The design style is focused on simple and clean design solutions, and leans towards use of natural materials. In the Western world, it is often acknowledged that modernity will wipe out cultural traditions. Emptiness is similar to the Western idea of simplicity. There are, however, numerous differences with one being the fact that in Japan it is viewed as a positive quality.

Emptiness lets the mind and its creativity wander freely. For instance, Japanese conversations use emptiness the same way Hara uses empty space in his design work. He writes about the power of non-verbal communication such as a nod or eye contact that can convey so much. The Japanese way of communication is full of emptiness: subjects of sentences are often left unsaid and left for the imagination and speculation. This opposes the Western standards of communication, which is more direct. In most countries, especially in the United States, a silence in a conversation is considered awkward and the conversation needs constantly go on to avoid awkwardness.

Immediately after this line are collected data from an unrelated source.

-- ==== Sys2Proof/Laws/Writes.lean ====
section
/-! SUPPORT. What a TABLE_WRITE leaves: its body taken apart, each owner's answer to an entry written whole,
and a write of the inactive bank. -/

namespace Sys2Proof.Machine

/-- The fields of a write that names each field stand in its body one behind the other. -/
theorem split_whole {t m : Nat} (h8 : t ≠ 8) : ∀ (fields : List (List Byte)) (k : Nat),
    (∀ n, k ≤ n → n < k + fields.length → m.testBit n = true) → (∀ f ∈ fields, f ≠ []) →
    splitFields t m ((fields.map List.length).zipIdx k) fields.flatten = some (fields.map some)
  | [], _, _, _ => rfl
  | f :: fs, k, hb, hf => by
    rw [List.map_cons, List.zipIdx_cons, List.flatten_cons,
      split_step (hb k (Nat.le_refl _) (by simp)) (hf f List.mem_cons_self) (by simp [fieldLength, tblStations, h8]),
      split_whole h8 fs (k + 1) (fun n h1 h2 => hb n (by omega) (by simp; omega)) fun g hg => hf g
          (List.mem_cons_of_mem _ hg)]
    rfl

/-- A full write of a table but STATIONS, RADIO_CFG and ADMISSION reaches its owner, whose answer it gives. -/
theorem written_whole {t i n : Nat} {fields : List (List Byte)} {p : Part} {h : ReqHeader} {w : List Instr}
    (ht : p.takes 0x11 h = true) (h14 : t < 14) (h8 : t ≠ 8) (h9 : t ≠ 9) (h13 : t ≠ 13)
    (hd : directory[t]? = some n) (hi : i < n)
    (hs : fields.map List.length = fieldSizes t) (hf : ∀ f ∈ fields, f ≠ []) (hlen : 1 ≤ fields.flatten.length)
    (hle : fields.flatten.length ≤ 52) :
    exec (.tableWrite h t i (2 ^ fields.length - 1) fields.flatten) ⟨p, w⟩ = .next ⟨answered 0x11 h
      (ownerWrite t i (fields.map some) p).1 []
      (noteReports p (if (ownerWrite t i (fields.map some) p).1 == .ok then
        afterWrite t (cleanEntry t i (ownerWrite t i (fields.map some) p).2) else
            (ownerWrite t i (fields.map some) p).2)), w⟩ := by
  rw [write_taken ht hlen hle]
  have hlen' : fields.length = (fieldSizes t).length := by rw [← hs]; simp
  have hpos : 1 ≤ (fieldSizes t).length := by
    rw [← hlen']
    rcases fields with _ | _ <;> simp at hlen ⊢
  have hpow : 2 ≤ 2 ^ (fieldSizes t).length := by
    calc 2 = 2 ^ 1 := rfl
      _ ≤ _ := Nat.pow_le_pow_right (by decide) hpos
  have hm : maskOk t (2 ^ fields.length - 1) = true := by
    rw [hlen']; simp [maskOk]; omega
  have hfm : fullMask t (2 ^ fields.length - 1) = true := by rw [hlen']; simp [fullMask]
  have hsp : splitFields t (2 ^ fields.length - 1) (fieldSizes t).zipIdx fields.flatten = some (fields.map some) := by
    rw [← hs]
    refine split_whole h8 fields 0 (fun k _ hk => ?_) hf
    simp [Nat.testBit_two_pow_sub_one]; omega
  have htw : tableWrite t i (2 ^ fields.length - 1) fields.flatten p = takeWrite t i (2 ^ fields.length - 1)
      (fields.map some) p := by
    have h14' : ¬ 14 ≤ t := by omega
    have hi' : ¬ n ≤ i := by omega
    unfold tableWrite; rw [hd]
    have hro : readReplaced t i p = p := by simp [readReplaced, comparesOld, h8, h13]
    simp only [h14', hi', hm, hsp, hfm, hro, if_false, if_true, Bool.not_true, Bool.false_eq_true]
  have hw : writing t (tableWrite t i (2 ^ fields.length - 1) fields.flatten) p
      = reporting (tableWrite t i (2 ^ fields.length - 1) fields.flatten) p := by
    unfold writing; simp [h8, h9]
  rw [hw]
  simp only [reporting, answer, htw, takeWrite, hfm, if_true]
  by_cases hok : ((ownerWrite t i (fields.map some) p).1 == .ok) = true
  · rw [if_pos hok, if_pos hok]; rw [beq_iff_eq] at hok; rw [hok]
  · rw [if_neg hok, if_neg hok]

/-- The value of a written byte. -/
theorem valueOf_byte1 {n : Nat} (h : n < 256) : valueOf (byte1 n) = n := by simp [valueOf, byte1]; omega

/-- The value of a written word. -/
theorem valueOf_byte2 {n : Nat} (h : n < 65536) : valueOf (byte2 n) = n := by simp [valueOf, byte2]; omega

/-- The value of four written bytes. -/
theorem valueOf_byte4 {n : Nat} (h : n < 4294967296) : valueOf (byte4 n) = n := by
  simp [valueOf, byte4, byte2]; omega

/-- The value of a written flag. -/
theorem valueOf_flag (b : Bool) : valueOf (byte1 (codeOfBool b)) = codeOfBool b := by cases b <;> rfl

/-- The values of two bytes written in one field. -/
theorem valueAt_pair {a b : Nat} (ha : a < 256) (hb : b < 256) : valueAt (byte1 a ++ byte1 b) 0 1 = a ∧ valueAt
    (byte1 a ++ byte1 b) 1 1 = b := by
  constructor
  · simp [valueAt, valueOf, byte1]; omega
  · simp [valueAt, valueOf, byte1]; omega

/-- ZONES, written whole: taken where each value lies in its range (R20). -/
theorem writeZone_whole (z : ZoneId) (c : ZoneCfg) (p : Part) (h1 : c.attack < 256) (h2 : c.release < 256)
    (h3 : c.promptOffset < 256)
    (h4 : c.callOffset < 256) (h5 : c.followOffset < 256) (h6 : c.rearQuiet < 65536) (h7 : c.compStep < 256)
        (h8 : c.compMax < 256) :
    writeZone z ((zoneCfgFields c).map some) p = if
            (1 ≤ c.attack ∧ c.attack ≤ 64 ∧ 1 ≤ c.release ∧ c.release ≤ 64 ∧ c.promptOffset ≤ 96 ∧ c.callOffset ≤ 96
              ∧ c.followOffset ≤ 96 ∧ c.rearQuiet ≤ 384 ∧ c.compStep ≤ 8 ∧ c.compMax ≤ 96
              ∧ (z.follows = false → c.followOffset = 0) ∧ (z ≠ .rearCabin → c.rearQuiet = 0)
              ∧ (z ≠ .cargo → c.cargoAuto = false) ∧ (z ≠ .front → c.compStep = 0 ∧ c.compMax = 0)) then
      (.ok, { p with tst := { p.tst with zones := p.tst.zones.set z c } }) else (.badValue, p) := by
  unfold writeZone
  simp only [zoneCfgFields, valueOr, List.map_cons, List.map_nil, List.getD_cons_zero, List.getD_cons_succ,
      valueOf_byte1 h1, valueOf_byte1 h2, valueOf_byte1 h3, valueOf_byte1 h4, valueOf_byte1 h5,
    valueOf_byte2 h6, valueOf_byte1 h7, valueOf_byte1 h8, valueOf_flag]
  have hb : ∀ b : Bool, (codeOfBool b == 1) = b := by intro b; cases b <;> rfl
  have hb1 : ∀ b : Bool, codeOfBool b ≤ 1 := by intro b; cases b <;> decide
  have hb0 : ∀ b : Bool, (codeOfBool b == 0) = !b := by intro b; cases b <;> rfl
  simp only [hb, hb1, hb0]
  congr 1
  simp only [Bool.and_eq_true, Bool.or_eq_true, decide_eq_true_eq, beq_iff_eq, Bool.not_eq_true', eq_iff_iff]
  cases hf : z.follows <;> by_cases a : z = .rearCabin <;> by_cases b : z = .cargo <;> by_cases d : z
      = .front <;> simp [a, b, d] <;> tauto

/-- DUCKS, written whole (R32). -/
theorem writeDuck_whole (i : Nat) (c : PerZone Nat) (p : Part) (hc : ∀ z, c.get z < 65536) :
    writeDuck i ((c.toList.map byte2).map some) p = if ∀ x ∈ c.toList, x ≤ 384 then
      (.ok, { p with tst := { p.tst with ducks := p.tst.ducks.set i c } }) else (.badValue, p) := by
  unfold writeDuck
  have : (PerZone.of fun z => valueOr ((c.toList.map byte2).map some) (zoneCode z)
      ((p.tst.ducks.getD i (.of fun _ => 0)).get z)) = c := by
    obtain ⟨a, b, d, e, f, g⟩ := c
    have ha := hc .front; have hb := hc .rearCabin; have hd := hc .hpLeft; have he := hc .hpRight
    have hf := hc .cargo; have hg := hc .driver
    simp only [PerZone.get] at ha hb hd he hf hg
    simp only [PerZone.of, PerZone.toList, valueOr, zoneCode, List.map_cons, List.map_nil, List.getD_cons_zero,
        List.getD_cons_succ,
      valueOf_byte2 ha, valueOf_byte2 hb, valueOf_byte2 hd, valueOf_byte2 he, valueOf_byte2 hf, valueOf_byte2 hg]
  dsimp only
  rw [this]
  congr 1
  simp only [List.all_eq_true, decide_eq_true_eq]

/-- SEATS, written whole (R140, R141). -/
theorem writeSeat_whole (k : Seat) (c : SeatCfg) (p : Part) (h1 : c.mic1 < 256) (h2 : ∀ n, c.mic2 = some n → n < 255)
    (h3 : c.gain < 65536) (h4 : c.window < 256) :
    writeSeat k ((seatFields c).map some) p = if
      (c.mic1 ≤ 5 ∧ (∀ n, c.mic2 = some n → n ≤ 5 ∧ n ≠ c.mic1) ∧ c.gain ≤ 384 ∧ 4 ≤ c.window ∧ c.window ≤ 64) then
      (.ok, { p with tst := { p.tst with seats := p.tst.seats.set k c }
                     clp := { p.clp with
                       seats := p.clp.seats.set k { p.seat k with meterOpen := false, meterSum := 0 } } })
      else (.badValue, p) := by
  have e1 : valueAt (byte1 c.mic1 ++ byte1 (codeOfOption c.mic2 255)) 0 1 = c.mic1 := by
    simp [valueAt, valueOf, byte1]; omega
  have e2 : valueAt (byte1 c.mic1 ++ byte1 (codeOfOption c.mic2 255)) 1 1 = codeOfOption c.mic2 255 := by
    cases hm : c.mic2 with
    | none => rfl
    | some n => have := h2 n hm; simp [valueAt, valueOf, byte1, codeOfOption]; omega
  unfold writeSeat
  simp only [seatFields, valueOr, partOr, named, List.map_cons, List.map_nil, List.getD_cons_zero,
      List.getD_cons_succ, e1, e2, valueOf_byte2 h3, valueOf_byte1 h4,
    Option.isSome_some, if_true]
  have e3 : optionOf (codeOfOption c.mic2 255) = c.mic2 := by
    cases hm : c.mic2 with
    | none => rfl
    | some n =>
      have := h2 n hm
      have h0 : n ≠ 255 := by omega
      simp [codeOfOption, optionOf, h0]
  rw [e3]
  have hcond : ((decide (c.mic1 ≤ 5) && optBelow
      (codeOfOption c.mic2 255) 6 && c.mic1 != codeOfOption c.mic2 255 && decide (c.gain ≤ 384)
      && decide (4 ≤ c.window) && decide (c.window ≤ 64)) = true) ↔
          (c.mic1 ≤ 5 ∧ (∀ n, c.mic2 = some n → n ≤ 5 ∧ n ≠ c.mic1) ∧ c.gain ≤ 384 ∧ 4 ≤ c.window
          ∧ c.window ≤ 64) := by
    simp only [Bool.and_eq_true, decide_eq_true_eq, bne_iff_ne, ne_eq, optBelow, Bool.or_eq_true, beq_iff_eq]
    cases hm : c.mic2 with
    | none => simp [codeOfOption]; omega
    | some n => have := h2 n hm; simp [codeOfOption]; omega
  by_cases hok : (c.mic1 ≤ 5 ∧ (∀ n, c.mic2 = some n → n ≤ 5 ∧ n ≠ c.mic1) ∧ c.gain ≤ 384 ∧ 4 ≤ c.window
      ∧ c.window ≤ 64)
  · rw [if_pos (hcond.mpr hok), if_pos hok]; rfl
  · rw [if_neg (fun h => hok (hcond.mp h)), if_neg hok]

/-- A set of zones is read back from its code. -/
theorem zoneSetOf_code (s : ZoneSet) : zoneSetOf (zoneSetCode s) = some s ∧ zoneSetCode s < 256 := by
  obtain ⟨a, b, c, d, e, f⟩ := s
  cases a <;> cases b <;> cases c <;> cases d <;> cases e <;> cases f <;> decide

/-- CALL_CFG, written whole (R130). -/
theorem writeCall_whole (c : CallCfg) (p : Part) (h1 : c.level < 65536) (h2 : c.ringPattern < 256)
    (h3 : c.navDuck < 256) (h4 : c.gateLevel < 256)
    (h5 : c.switchMargin < 256) (h6 : c.talkerHold < 65536) (h7 : c.gateAtt < 65536) (h8 : c.uplinkBase < 65536)
        (h9 : c.convErle < 256)
    (h10 : c.divErle < 256) :
    writeCall ((callFields c).map some) p = if
            (c.level ≤ 384 ∧ c.defaultZones.cargo = false ∧ c.ringPattern ≤ 15 ∧ c.navDuck ≤ 96 ∧ c.gateLevel ≤ 240
              ∧ c.switchMargin ≤ 240 ∧ 16 ≤ c.talkerHold ∧ c.talkerHold ≤ 5000 ∧ c.gateAtt ≤ 384 ∧ c.uplinkBase ≤ 384
              ∧ c.convErle ≤ 160 ∧ c.divErle ≤ c.convErle) then
      (.ok, { p with tst := { p.tst with call := c } }) else (.badValue, p) := by
  obtain ⟨z1, z2⟩ := zoneSetOf_code c.defaultZones
  unfold writeCall
  simp only [callFields, valueOr, List.map_cons, List.map_nil, List.getD_cons_zero, List.getD_cons_succ,
      valueOf_byte2 h1, valueOf_byte1 h2, valueOf_byte1 h3, valueOf_byte1 h4, valueOf_byte1 h5, valueOf_byte2 h6,
    valueOf_byte2 h7, valueOf_byte2 h8, valueOf_byte1 h9, valueOf_byte1 h10, valueOf_byte1 z2, z1]
  congr 1
  simp only [Bool.and_eq_true, decide_eq_true_eq, Bool.not_eq_true', eq_iff_iff]
  tauto

/-- CHIMES, written whole (R110). -/
theorem writeChime_whole (i : Nat) (c : Pattern) (p : Part) (hc : c.segments.length = 8)
    (hp : (p.tst.chimes.getD i {}).segments.length = 8)
    (h1 : c.count < 256) (h2 : c.repeats < 256) (h3 : ∀ s ∈ c.segments, s.freq < 65536 ∧ s.duration < 65536
        ∧ s.level < 65536) :
    writeChime i ((chimeFields c).map some) p = if
            (1 ≤ c.count ∧ c.count ≤ 8 ∧ 1 ≤ c.repeats ∧ ∀ s ∈ c.segments,
              (s.freq = 0 ∨ (100 ≤ s.freq ∧ s.freq ≤ 8000)) ∧ 1 ≤ s.duration ∧ s.duration ≤ 2000 ∧ s.level ≤ 384) then
      (.ok, { p with tst := { p.tst with chimes := p.tst.chimes.set i c } }) else (.badValue, p) := by
  have e1 : valueAt (byte1 c.count ++ byte1 c.repeats) 0 1 = c.count := by simp [valueAt, valueOf, byte1]; omega
  have e2 : valueAt (byte1 c.count ++ byte1 c.repeats) 1 1 = c.repeats := by simp [valueAt, valueOf, byte1]; omega
  have hss : ((p.tst.chimes.getD i {}).segments.zipIdx.map fun x => writtenSegment ((chimeFields c).map some)
      (x.2 + 1) x.1) = c.segments := by
    apply List.ext_getElem
    · simp only [List.length_map, List.length_zipIdx, hc, hp]
    · intro n hn hn'
      simp only [List.getElem_map, List.getElem_zipIdx, Nat.zero_add]
      have hs := h3 c.segments[n] (List.getElem_mem hn')
      have hget : ((chimeFields c).map some).getD (n + 1) none
          = some (byte2 c.segments[n].freq ++ byte2 c.segments[n].duration ++ byte2 c.segments[n].level) := by
        have hn2 : n + 1 < ((chimeFields c).map some).length := by simp [chimeFields]; omega
        rw [List.getD_eq_getElem?_getD, List.getElem?_eq_getElem hn2]
        simp [chimeFields]
      generalize c.segments[n] = s at hs hget ⊢
      unfold writtenSegment partOr
      rw [hget]
      dsimp only
      obtain ⟨a, b, d⟩ := hs
      have x1 : valueAt (byte2 s.freq ++ byte2 s.duration ++ byte2 s.level) 0 2 = s.freq := by
        simp [valueAt, valueOf, byte2, List.range_succ]; omega
      have x2 : valueAt (byte2 s.freq ++ byte2 s.duration ++ byte2 s.level) 2 2 = s.duration := by
        simp [valueAt, valueOf, byte2, List.range_succ]; omega
      have x3 : valueAt (byte2 s.freq ++ byte2 s.duration ++ byte2 s.level) 4 2 = s.level := by
        simp [valueAt, valueOf, byte2, List.range_succ]; omega
      rw [x1, x2, x3]
  unfold writeChime
  dsimp only
  rw [hss]
  have p1 : partOr ((chimeFields c).map some) 0 0 1 (p.tst.chimes.getD i {}).count = c.count := e1
  have p2 : partOr ((chimeFields c).map some) 0 1 1 (p.tst.chimes.getD i {}).repeats = c.repeats := e2
  rw [p1, p2]
  congr 1
  simp only [Bool.and_eq_true, decide_eq_true_eq, List.all_eq_true, segmentOk, Bool.or_eq_true, beq_iff_eq,
      eq_iff_iff]
  constructor
  · rintro ⟨⟨⟨⟨a, b⟩, d⟩, _⟩, e⟩
    exact ⟨a, b, d, fun s hs => ⟨(e s hs).1.1.1, (e s hs).1.1.2, (e s hs).1.2, (e s hs).2⟩⟩
  · rintro ⟨a, b, d, e⟩
    exact ⟨⟨⟨⟨a, b⟩, d⟩, by omega⟩, fun s hs => ⟨⟨⟨(e s hs).1, (e s hs).2.1⟩, (e s hs).2.2.1⟩, (e s hs).2.2.2⟩⟩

Hara views people reaching a harmony in silence to be a highly sophisticated level of communication. This mutual work eliminates three or four steps in the dialogue before the first word is even spoken. As he states, a good design should not always impose ideas and opinions onto its viewer; instead it should leave room for interpretation and the viewer to experience the work, also from a personal, imaginative level. His design of the perfume bottles for the Japanese fashion brand Kenzo obeys his design aesthetics and taste; it is all about the clean, simple form.

Nothing unnecessary; it revolves around the functionality of the object in its purest form. It is a good example how emptiness could be a powerful design element. Designing for the senses Japanese design emphasizes how an object is felt or accepted. He challenges the simplifications that inform much present day thought concerning what could be felt, experienced, and emotionally negotiated.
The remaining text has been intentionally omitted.